__Excerpted data__
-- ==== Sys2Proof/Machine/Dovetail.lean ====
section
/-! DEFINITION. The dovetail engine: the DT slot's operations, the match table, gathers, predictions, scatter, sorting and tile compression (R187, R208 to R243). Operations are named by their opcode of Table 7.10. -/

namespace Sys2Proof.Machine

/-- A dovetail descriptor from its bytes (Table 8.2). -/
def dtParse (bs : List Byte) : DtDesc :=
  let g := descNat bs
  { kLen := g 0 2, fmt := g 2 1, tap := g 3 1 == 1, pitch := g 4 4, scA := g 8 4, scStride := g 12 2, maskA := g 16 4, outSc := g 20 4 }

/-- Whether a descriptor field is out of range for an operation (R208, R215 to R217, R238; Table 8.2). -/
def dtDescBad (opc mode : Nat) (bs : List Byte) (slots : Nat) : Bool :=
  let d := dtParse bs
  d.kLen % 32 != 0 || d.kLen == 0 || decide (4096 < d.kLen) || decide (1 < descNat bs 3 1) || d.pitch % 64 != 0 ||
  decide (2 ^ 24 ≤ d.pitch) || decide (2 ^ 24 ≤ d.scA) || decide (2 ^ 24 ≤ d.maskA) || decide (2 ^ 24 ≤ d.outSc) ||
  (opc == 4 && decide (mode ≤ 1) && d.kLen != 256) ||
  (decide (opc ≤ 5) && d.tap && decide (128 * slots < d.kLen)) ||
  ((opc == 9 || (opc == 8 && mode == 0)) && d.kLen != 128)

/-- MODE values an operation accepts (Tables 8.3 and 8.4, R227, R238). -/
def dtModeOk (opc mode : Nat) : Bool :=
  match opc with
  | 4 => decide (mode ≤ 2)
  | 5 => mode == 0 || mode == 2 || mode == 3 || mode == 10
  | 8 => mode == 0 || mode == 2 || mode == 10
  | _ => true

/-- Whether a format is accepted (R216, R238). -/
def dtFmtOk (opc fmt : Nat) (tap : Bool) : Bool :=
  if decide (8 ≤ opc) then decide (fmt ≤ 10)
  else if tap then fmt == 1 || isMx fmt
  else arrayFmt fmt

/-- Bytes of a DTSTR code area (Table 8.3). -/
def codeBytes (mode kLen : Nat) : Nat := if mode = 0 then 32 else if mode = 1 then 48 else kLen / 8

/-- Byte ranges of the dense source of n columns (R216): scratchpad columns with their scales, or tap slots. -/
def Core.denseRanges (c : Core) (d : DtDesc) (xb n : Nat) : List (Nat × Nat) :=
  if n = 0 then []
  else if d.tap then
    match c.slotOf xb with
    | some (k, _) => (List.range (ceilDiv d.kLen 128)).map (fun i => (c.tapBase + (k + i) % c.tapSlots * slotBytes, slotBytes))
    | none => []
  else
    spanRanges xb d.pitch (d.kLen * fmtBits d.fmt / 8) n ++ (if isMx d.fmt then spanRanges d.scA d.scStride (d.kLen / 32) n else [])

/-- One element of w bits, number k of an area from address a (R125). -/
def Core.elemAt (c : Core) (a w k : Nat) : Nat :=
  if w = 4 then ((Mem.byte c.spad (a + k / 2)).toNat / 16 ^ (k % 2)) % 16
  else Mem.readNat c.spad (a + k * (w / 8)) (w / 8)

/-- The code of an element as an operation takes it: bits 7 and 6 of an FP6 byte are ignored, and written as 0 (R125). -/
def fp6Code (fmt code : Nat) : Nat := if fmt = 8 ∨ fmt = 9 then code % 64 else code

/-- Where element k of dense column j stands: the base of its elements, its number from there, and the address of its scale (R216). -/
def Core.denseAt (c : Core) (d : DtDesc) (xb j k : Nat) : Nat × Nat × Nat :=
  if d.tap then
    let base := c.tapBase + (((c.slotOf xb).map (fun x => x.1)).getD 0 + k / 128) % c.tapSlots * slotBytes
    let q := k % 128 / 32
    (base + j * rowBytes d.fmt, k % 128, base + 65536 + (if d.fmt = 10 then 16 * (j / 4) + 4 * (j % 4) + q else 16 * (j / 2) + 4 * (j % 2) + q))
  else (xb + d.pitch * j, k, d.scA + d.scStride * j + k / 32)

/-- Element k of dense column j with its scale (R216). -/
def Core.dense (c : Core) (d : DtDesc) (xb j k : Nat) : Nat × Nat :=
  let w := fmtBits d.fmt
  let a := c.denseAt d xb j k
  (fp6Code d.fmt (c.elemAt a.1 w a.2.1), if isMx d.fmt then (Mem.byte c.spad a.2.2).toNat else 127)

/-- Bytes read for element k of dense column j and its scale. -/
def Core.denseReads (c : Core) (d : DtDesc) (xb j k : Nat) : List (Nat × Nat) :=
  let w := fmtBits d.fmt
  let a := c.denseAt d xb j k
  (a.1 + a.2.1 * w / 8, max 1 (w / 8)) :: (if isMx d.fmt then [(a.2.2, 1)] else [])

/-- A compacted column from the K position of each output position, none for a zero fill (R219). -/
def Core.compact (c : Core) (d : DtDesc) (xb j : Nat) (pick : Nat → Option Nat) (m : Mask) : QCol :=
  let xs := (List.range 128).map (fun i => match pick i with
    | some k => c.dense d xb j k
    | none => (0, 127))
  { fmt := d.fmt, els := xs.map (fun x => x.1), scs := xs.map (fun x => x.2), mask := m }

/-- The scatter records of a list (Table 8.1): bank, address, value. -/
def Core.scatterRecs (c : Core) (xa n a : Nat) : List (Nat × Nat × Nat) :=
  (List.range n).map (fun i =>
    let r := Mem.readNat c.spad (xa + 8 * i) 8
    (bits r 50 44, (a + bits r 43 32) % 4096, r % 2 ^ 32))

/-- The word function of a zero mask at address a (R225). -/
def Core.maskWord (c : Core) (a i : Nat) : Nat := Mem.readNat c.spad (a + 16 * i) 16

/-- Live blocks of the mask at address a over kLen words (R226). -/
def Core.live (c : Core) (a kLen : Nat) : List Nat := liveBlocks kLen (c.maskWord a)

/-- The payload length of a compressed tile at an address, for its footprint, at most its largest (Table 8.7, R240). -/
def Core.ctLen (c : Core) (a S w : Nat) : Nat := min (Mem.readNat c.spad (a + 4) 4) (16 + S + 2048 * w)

__Work task__
Your answer should consist solely of the lines above from the line with "let g := descNat bs" to the line with "decide (mode ≤ 2)", both included, reproduced exactly.

__Solved problem__
  let g := descNat bs
  { kLen := g 0 2, fmt := g 2 1, tap := g 3 1 == 1, pitch := g 4 4, scA := g 8 4, scStride := g 12 2, maskA := g 16 4, outSc := g 20 4 }

/-- Whether a descriptor field is out of range for an operation (R208, R215 to R217, R238; Table 8.2). -/
def dtDescBad (opc mode : Nat) (bs : List Byte) (slots : Nat) : Bool :=
  let d := dtParse bs
  d.kLen % 32 != 0 || d.kLen == 0 || decide (4096 < d.kLen) || decide (1 < descNat bs 3 1) || d.pitch % 64 != 0 ||
  decide (2 ^ 24 ≤ d.pitch) || decide (2 ^ 24 ≤ d.scA) || decide (2 ^ 24 ≤ d.maskA) || decide (2 ^ 24 ≤ d.outSc) ||
  (opc == 4 && decide (mode ≤ 1) && d.kLen != 256) ||
  (decide (opc ≤ 5) && d.tap && decide (128 * slots < d.kLen)) ||
  ((opc == 9 || (opc == 8 && mode == 0)) && d.kLen != 128)

/-- MODE values an operation accepts (Tables 8.3 and 8.4, R227, R238). -/
def dtModeOk (opc mode : Nat) : Bool :=
  match opc with
  | 4 => decide (mode ≤ 2)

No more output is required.